** Data to examine **
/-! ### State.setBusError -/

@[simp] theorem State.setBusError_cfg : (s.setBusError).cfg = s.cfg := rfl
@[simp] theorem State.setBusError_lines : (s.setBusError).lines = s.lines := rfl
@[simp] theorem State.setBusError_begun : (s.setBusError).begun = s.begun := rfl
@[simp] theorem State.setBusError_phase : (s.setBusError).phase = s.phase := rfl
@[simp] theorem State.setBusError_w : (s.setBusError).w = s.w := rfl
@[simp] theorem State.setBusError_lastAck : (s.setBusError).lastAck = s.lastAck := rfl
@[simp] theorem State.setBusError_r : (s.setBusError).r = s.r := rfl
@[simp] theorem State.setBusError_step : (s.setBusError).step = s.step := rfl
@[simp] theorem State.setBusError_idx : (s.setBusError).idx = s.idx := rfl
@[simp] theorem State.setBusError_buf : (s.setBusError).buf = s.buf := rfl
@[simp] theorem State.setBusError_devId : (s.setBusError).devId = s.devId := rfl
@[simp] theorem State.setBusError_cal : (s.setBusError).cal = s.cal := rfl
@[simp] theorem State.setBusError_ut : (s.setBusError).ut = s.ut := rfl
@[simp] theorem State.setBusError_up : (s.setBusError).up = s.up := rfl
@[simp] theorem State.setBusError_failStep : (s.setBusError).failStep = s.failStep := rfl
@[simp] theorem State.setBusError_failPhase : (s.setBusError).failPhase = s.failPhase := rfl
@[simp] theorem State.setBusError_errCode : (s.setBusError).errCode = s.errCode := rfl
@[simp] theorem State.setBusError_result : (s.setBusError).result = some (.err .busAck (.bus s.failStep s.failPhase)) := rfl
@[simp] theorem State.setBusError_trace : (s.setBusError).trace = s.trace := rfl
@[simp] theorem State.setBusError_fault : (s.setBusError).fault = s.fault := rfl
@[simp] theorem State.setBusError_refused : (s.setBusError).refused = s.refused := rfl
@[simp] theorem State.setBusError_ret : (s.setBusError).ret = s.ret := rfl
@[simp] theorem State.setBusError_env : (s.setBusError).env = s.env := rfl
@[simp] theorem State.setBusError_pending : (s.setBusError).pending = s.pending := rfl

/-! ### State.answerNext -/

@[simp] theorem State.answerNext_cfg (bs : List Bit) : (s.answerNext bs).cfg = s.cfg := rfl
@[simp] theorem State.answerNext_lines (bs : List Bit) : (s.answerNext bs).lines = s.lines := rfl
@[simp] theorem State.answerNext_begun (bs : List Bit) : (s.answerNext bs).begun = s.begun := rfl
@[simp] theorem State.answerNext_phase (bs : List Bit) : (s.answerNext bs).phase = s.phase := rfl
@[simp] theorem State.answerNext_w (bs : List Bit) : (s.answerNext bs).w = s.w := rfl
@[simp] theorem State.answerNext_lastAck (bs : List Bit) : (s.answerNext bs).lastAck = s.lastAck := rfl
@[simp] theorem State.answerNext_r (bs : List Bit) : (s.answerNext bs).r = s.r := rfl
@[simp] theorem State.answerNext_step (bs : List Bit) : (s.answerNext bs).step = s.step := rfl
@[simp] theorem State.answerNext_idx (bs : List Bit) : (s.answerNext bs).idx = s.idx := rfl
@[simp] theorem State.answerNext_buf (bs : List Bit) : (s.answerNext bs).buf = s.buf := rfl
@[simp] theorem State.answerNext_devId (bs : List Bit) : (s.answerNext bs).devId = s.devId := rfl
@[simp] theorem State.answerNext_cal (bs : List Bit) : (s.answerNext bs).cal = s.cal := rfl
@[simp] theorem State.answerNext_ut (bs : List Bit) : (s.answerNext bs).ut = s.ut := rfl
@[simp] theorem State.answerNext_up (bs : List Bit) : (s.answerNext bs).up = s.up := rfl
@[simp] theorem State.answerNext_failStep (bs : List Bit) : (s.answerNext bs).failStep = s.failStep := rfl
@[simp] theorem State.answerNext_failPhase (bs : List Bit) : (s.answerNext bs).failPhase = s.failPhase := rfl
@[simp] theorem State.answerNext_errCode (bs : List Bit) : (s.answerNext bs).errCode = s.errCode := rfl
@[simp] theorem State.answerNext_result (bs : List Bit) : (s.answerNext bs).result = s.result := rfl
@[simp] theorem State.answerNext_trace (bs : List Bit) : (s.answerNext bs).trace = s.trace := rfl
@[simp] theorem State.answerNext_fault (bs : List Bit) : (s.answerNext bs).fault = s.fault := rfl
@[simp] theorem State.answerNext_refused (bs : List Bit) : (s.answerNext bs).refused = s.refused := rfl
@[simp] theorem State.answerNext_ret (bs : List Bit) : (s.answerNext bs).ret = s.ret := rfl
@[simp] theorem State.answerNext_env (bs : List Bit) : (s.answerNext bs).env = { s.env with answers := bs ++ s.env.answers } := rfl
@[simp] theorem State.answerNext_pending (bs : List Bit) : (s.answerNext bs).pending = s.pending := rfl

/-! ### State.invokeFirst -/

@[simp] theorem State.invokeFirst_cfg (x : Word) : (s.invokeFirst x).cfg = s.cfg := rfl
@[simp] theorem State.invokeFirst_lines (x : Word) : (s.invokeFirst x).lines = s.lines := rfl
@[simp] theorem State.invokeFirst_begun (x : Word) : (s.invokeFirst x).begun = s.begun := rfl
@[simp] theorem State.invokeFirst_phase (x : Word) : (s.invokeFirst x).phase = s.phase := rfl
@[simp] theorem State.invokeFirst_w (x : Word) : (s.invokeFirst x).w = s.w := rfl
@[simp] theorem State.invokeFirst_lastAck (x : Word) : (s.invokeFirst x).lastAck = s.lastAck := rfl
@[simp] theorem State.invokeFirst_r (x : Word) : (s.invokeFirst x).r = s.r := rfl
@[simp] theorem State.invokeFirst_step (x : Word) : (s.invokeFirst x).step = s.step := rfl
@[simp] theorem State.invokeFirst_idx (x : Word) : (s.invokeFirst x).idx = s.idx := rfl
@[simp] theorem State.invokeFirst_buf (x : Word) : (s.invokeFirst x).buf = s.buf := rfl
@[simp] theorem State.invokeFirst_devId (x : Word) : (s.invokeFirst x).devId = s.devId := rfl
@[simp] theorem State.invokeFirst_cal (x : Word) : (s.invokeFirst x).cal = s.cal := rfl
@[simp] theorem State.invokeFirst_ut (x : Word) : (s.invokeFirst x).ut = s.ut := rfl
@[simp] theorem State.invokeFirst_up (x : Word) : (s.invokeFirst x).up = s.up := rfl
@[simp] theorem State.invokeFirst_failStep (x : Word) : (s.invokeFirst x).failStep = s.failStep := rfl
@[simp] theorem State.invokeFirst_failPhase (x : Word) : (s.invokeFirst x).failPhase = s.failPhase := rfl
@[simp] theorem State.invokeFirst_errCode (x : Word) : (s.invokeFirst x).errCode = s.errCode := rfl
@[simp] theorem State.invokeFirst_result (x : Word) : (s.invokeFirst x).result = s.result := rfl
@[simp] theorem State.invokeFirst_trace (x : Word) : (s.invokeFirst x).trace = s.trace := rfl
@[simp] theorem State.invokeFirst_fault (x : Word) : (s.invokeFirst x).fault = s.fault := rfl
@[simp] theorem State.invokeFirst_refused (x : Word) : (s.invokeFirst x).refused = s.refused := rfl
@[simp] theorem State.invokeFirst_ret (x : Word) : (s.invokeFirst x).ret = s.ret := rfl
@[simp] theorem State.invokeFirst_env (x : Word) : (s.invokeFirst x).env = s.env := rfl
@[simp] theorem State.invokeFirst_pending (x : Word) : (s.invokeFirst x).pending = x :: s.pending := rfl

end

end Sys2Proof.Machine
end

** Exercise aim **
What lines in the entries above hold "trace"? Copy every one.

** Task result **
@[simp] theorem State.setBusError_trace : (s.setBusError).trace = s.trace := rfl
@[simp] theorem State.answerNext_trace (bs : List Bit) : (s.answerNext bs).trace = s.trace := rfl
@[simp] theorem State.invokeFirst_trace (x : Word) : (s.invokeFirst x).trace = s.trace := rfl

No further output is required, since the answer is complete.